We use the radar/dns/top/ases, radar/dns/top/locations, radar/ranking/top, and radar/datasets endpoints of the Clouflare Radar API.

This data is licensed under CC BY-NC 4.0. No changes were made to the data.

Emile Aben

We use AS names provided by Emile Aben and others with permission (Hi Emile!).

Internet Health Report

We use three datasets from the Internet Health Report (that's us!): Country Dependency, AS Hegemony, and Route Origin Validation.

This data is licensed under CC BY-NC-SA 4.0. No changes were made to the data.

Internet Intelligence Lab

We use the AS to organization mapping from the Internet Intelligence Lab at Georgia Tech.

Z. Chen, Z. Bischof, C. Testart, A. Dainotti, "AS to Organization Mapping", Internet Intelligence Lab at Georgia Tech, https://github.com/InetIntel/Dataset-AS-to-Organization-Mapping

Use of this data is authorized under their Acceptable Use Agreement.

Number Resource Organization

We use the extended allocation and assignment reports provided by the Number Resource Organization.

OpenINTEL

We use several datasets from OpenINTEL, a joint project of the University of Twente, SURF, SIDN Labs and NLnet Labs.

The tranco1m and umbrella1m datasets are licensed under CC BY-NC-SA 4.0. No changes were made to the data. In addition, there are Terms of Use for this data.

The DNS Dependency Graph tool is a joint project of the University of Twente and IIJ Research Laboratory.

Other datasets are used with permission from OpenINTEL.

Packet Clearing House

We use the daily routing snapshots from Packet Clearing House.

This data is licensed under CC BY-NC-SA 3.0. No changes were made to the data.

PeeringDB

We use the fac, ix, ixlan, netfac, and org endpoints of the PeeringDB API.

Use of this data is authorized under their Acceptable Use Policy.

RIPE NCC

We use AS names, Atlas measurement information, and RPKI data from the RIPE NCC and RIPE Atlas.

SimulaMet

We use rDNS data from RIR-data.org, a joint project of SimulaMet and the University of Twente.

Alfred Arouna, Ioana Livadariu, and Mattijs Jonker. "Lowering the Barriers to Working with Public RIR-Level Data." Proceedings of the 2023 Workshop on Applied Networking Research (ANRW '23).

Stanford

We use the Stanford ASdb dataset provided by the Stanford Empirical Security Research Group.

ASdb: A System for Classifying Owners of Autonomous Systems. Maya Ziv, Liz Izhikevich, Kimberly Ruth, Katherine Izhikevich, and Zakir Durumeric. ACM Internet Measurement Conference (IMC), November 2021.

Tranco

We use the Tranco list provided by the DistriNet Research Unit KU Leuven, TU Delft, and LIG.

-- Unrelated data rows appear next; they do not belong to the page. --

/-- A cycle advances the hidden datapath on its course and leaves the latched operands (R40). -/
theorem State.Inv.cycleOnce : s.cycleOnce.Inv where
  errcode_listed := hinv.errcode_listed
  schedule_expanded := hinv.schedule_expanded
  snapshot_current g hg := by
    obtain ⟨f, hf, rfl⟩ := Option.map_eq_some_iff.mp hg
    exact f.advance_snap.trans (hinv.snapshot_current f hf)
  datapath_on_course g hg := by
    obtain ⟨f, hf, rfl⟩ := Option.map_eq_some_iff.mp hg
    exact f.advance_onCourse (hinv.datapath_on_course f hf)
  vars_canonical := hinv.vars_canonical

/-- A host write to a register other than CMD needs BUSY = 0, so no latched operand is out of date (R273). -/
theorem WriteEffect.keeps_inv {off : Nat} {v : Word} {t : State} (h : WriteEffect off v s t) : t.Inv := by
  cases h with
  | ignored => exact hinv
  | issued hf => exact hinv.issue v
  | key hf i ho => exact .of_idle hf hinv.errcode_listed hinv.schedule_expanded hinv.vars_canonical
  | block hf c => exact .of_idle hf hinv.errcode_listed hinv.schedule_expanded hinv.vars_canonical
  | opnd hf => exact .of_idle hf hinv.errcode_listed hinv.schedule_expanded hinv.vars_canonical

/-- A host's statement assigns variables canonically, and its accesses keep the invariant (R88). -/
theorem HostEffect.keeps_inv {k : Nat} {h : HostAgent} {st : HostStmt} {t : State}
    (hvars : varsWf h.vars = true) (he : HostEffect k h st s t) : t.Inv := by
  cases he with
  | moved pc ha hr => exact hinv.setHost k hvars
  | assigned x v hs => exact hinv.setHost k (varsSet_wf x _ hvars)
  | read p x off v s' hs ho hv hs' =>
    obtain rfl | rfl := hs'
    · exact hinv.setHost k (varsSet_wf x v hvars)
    · exact hinv.afterDraw.setHost k (varsSet_wf x v hvars)
  | write p e off t hs ho hw => exact hw.keeps_inv (hinv.setHost k (h := h.advance) hvars)

/-- Raising an error leaves a listed code (R231). -/
theorem State.Inv.raise (e : CmdError) : (s.raise e).Inv :=
  .of_idle rfl e.code_le_five hinv.schedule_expanded hinv.vars_canonical

/-- A completion leaves a listed code, and the only schedule one writes is expanded from a key (R34, R231). -/
theorem Completion.keeps_inv {i : Instr} {t : State} (h : Completion i s t) : t.Inv := by
  cases h with
  | error e he => exact hinv.raise e
  | result v hi => exact .of_idle rfl (Nat.zero_le 5) hinv.schedule_expanded hinv.vars_canonical
  | block b hi => exact .of_idle rfl (Nat.zero_le 5) hinv.schedule_expanded hinv.vars_canonical
  | nothing hi => exact .of_idle rfl (Nat.zero_le 5) hinv.schedule_expanded hinv.vars_canonical
  | schedule hi =>
    refine .of_idle rfl (Nat.zero_le 5) (fun _ => ⟨s.operands.key, ?_⟩) ?_
    · rw [State.succeed_sched, State.writeSchedule_sched]
    · rw [State.succeed_hosts, State.writeSchedule_hosts]
      exact hinv.vars_canonical

/-- Every effect of a step keeps the invariant. -/
theorem StepEffect.keeps_inv {t : State} (h : StepEffect s t) : t.Inv := by
  cases h with
  | nothing => exact hinv.popTurn
  | cycle => exact hinv.popTurn.cycleOnce
  | completed f i t hf hd hc => exact hc.keeps_inv hinv.popTurn
  | illegal f e hf hd => exact hinv.popTurn.raise .illegalCommand
  | reset ht => exact .of_idle rfl (Nat.zero_le 5) nofun hinv.vars_canonical
  | host k a st t hk hh hst he =>
    exact he.keeps_inv hinv.popTurn (hinv.vars_canonical a (List.mem_of_getElem? hh))

end

/-- Settles O18: by the effects a step can have, each of which keeps the invariant. -/
theorem everyStepKeepsTheInvariant : Obligations.EveryStepKeepsTheInvariant :=
  fun _ _ hinv hstep => (step_inversion hstep).keeps_inv hinv

end Sys2Proof.Machine
end

section
/-! PROOFS of the statements about what a command writes (10_state.md): O27, O28, O29. -/

namespace Sys2Proof.Machine

/-- Settles O27: a completion writes neither. -/
theorem commandsNeverWriteKeyOrOperand : Obligations.CommandsNeverWriteKeyOrOperand := by
  intro i s t h
  obtain ⟨-, hframe⟩ := (exec_inversion h).frame
  exact hframe

/-- No command is both a scalar and a State command (R23, R25). -/
theorem not_isScalar_and_isStateCommand (i : Instr) : ¬ (i.isScalar = true ∧ i.isStateCommand = true) := by
  cases i <;> simp [Instr.isScalar, Instr.isStateCommand]

/-- Settles O28: of the five ways to complete, only a scalar command's writes RESULT, and no other is a scalar
command's but an error, which writes nothing. -/
theorem onlyScalarCommandsWriteResult : Obligations.OnlyScalarCommandsWriteResult := by
  intro i s t h
  cases exec_inversion h with
  | error e he => exact ⟨fun _ => rfl, fun _ => ⟨rfl, rfl, rfl⟩⟩
  | result v hi => exact ⟨fun hno => absurd (hno.symm.trans hi) nofun, fun _ => ⟨rfl, rfl, rfl⟩⟩
  | block b hi => exact ⟨fun _ => rfl, fun hs => absurd ⟨hs, hi⟩ (not_isScalar_and_isStateCommand i)⟩
  | nothing hi => exact ⟨fun _ => rfl, fun _ => ⟨rfl, rfl, rfl⟩⟩
  | schedule hi =>
    subst hi
    exact ⟨fun _ => by rw [State.succeed_result, State.writeSchedule_result], nofun⟩

/-- Settles O29: of the five ways to complete, only a State command's writes STATE0..3, and no other is a State
command's but an error, which writes nothing. -/
theorem onlyStateCommandsWriteState : Obligations.OnlyStateCommandsWriteState := by
  intro i s t h
  cases exec_inversion h with
  | error e he => exact ⟨fun _ => rfl, fun _ => ⟨rfl, rfl, rfl⟩⟩
  | result v hi => exact ⟨fun _ => rfl, fun hs => absurd ⟨hi, hs⟩ (not_isScalar_and_isStateCommand i)⟩
  | block b hi => exact ⟨fun hno => absurd (hno.symm.trans hi) nofun, fun _ => ⟨rfl, rfl, rfl⟩⟩
  | nothing hi => exact ⟨fun _ => rfl, fun _ => ⟨rfl, rfl, rfl⟩⟩
  | schedule hi =>
    subst hi
    exact ⟨fun _ => by rw [State.succeed_block, State.writeSchedule_block], nofun⟩

end Sys2Proof.Machine
end

section
/-! PROOFS of the statements about what a step does to the keys and what stops a run (60_exceptions.md,
70_reset_and_hazards.md): O26, O31. -/

namespace Sys2Proof.Machine

/-- A host write leaves KEY0..7, or is the write of one of them on an idle core (R22, R211). -/
theorem WriteEffect.key_cases {off : Nat} {v : Word} {s t : State} (h : WriteEffect off v s t) :
    t.key = s.key ∨ s.flight = none ∧
      ∃ i : Fin 8, off = 0x020 + 4 * i.val ∧ t = { s with key := s.key.set i.val v } := by
  cases h with
  | key hf i ho => exact .inr ⟨hf, i, ho, rfl⟩
  | ignored => exact .inl rfl
  | issued hf => exact .inl rfl
  | block hf c => exact .inl rfl
  | opnd hf => exact .inl rfl

/-- A host's statement leaves KEY0..7, or is the write of one of them on an idle core (R22, R88). -/
theorem HostEffect.key_cases {k : Nat} {h : HostAgent} {st : HostStmt} {s t : State}
    (he : HostEffect k h st s t) : t.key = s.key ∨ s.flight = none ∧
      ∃ (p : Place) (e : HostExpr) (i : Fin 8), st = .wr p 4 e ∧ p.offset = some (0x020 + 4 * i.val) ∧
        t = { s.setHost k h.advance with key := s.key.set i.val (e.eval h.vars) } := by
  cases he with
  | moved pc ha hr => exact .inl rfl
  | assigned x v hs => exact .inl rfl
  | read p x off v s' hs ho hv hs' => obtain rfl | rfl := hs' <;> exact .inl rfl
  | write p e off t hs ho hw =>
    obtain hkeep | ⟨hf, i, rfl, rfl⟩ := hw.key_cases
    · exact .inl hkeep
    · exact .inr ⟨hf, p, e, i, hs, ho, rfl⟩

/-- Settles O31: by the cases of a step that is no reset, of which only a host's write of a KEY register changes
one. -/
theorem keyChangesOnlyByHostWrite : Obligations.KeyChangesOnlyByHostWrite := by
  intro s t hstep hr hchange
  cases step_inversion hstep with
  | nothing => exact absurd rfl hchange
  | cycle => exact absurd rfl hchange
  | illegal f e hf hd => exact absurd rfl hchange
  | reset ht => exact absurd ht hr
  | completed f i t hf hd hc =>
    obtain ⟨-, hkey, -⟩ := hc.frame
    exact absurd hkey hchange
  | host k a st t hk hh hst he =>
    obtain hkeep | ⟨hf, p, e, i, rfl, ho, rfl⟩ := he.key_cases
    · exact absurd hkeep hchange
    · exact ⟨hf, rfl, rfl, rfl, k, a, p, e, i, hh, hst, ho, rfl⟩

The Tranco list combines lists from five providers:

  1. Cisco Umbrella
  2. Majestic (available under a CC BY 3.0 license)
  3. Farsight
  4. Chrome User Experience Report (CrUX) (available under a CC BY-SA 4.0 license)
  5. Cloudflare Radar (available under a CC BY-NC 4.0 license).

Virginia Tech

We use the RoVista dataset provided by the NetSecLab group at Virginia Tech.

RoVista: Measuring and Understanding the Route Origin Validation (ROV) in RPKI. Weitong Li, Zhexiao Lin, Md. Ishtiaq Ashiq, Emile Aben, Romain Fontugne, Amreesh Phokeer, and Taejoong Chung. ACM Internet Measurement Conference (IMC), October 2023.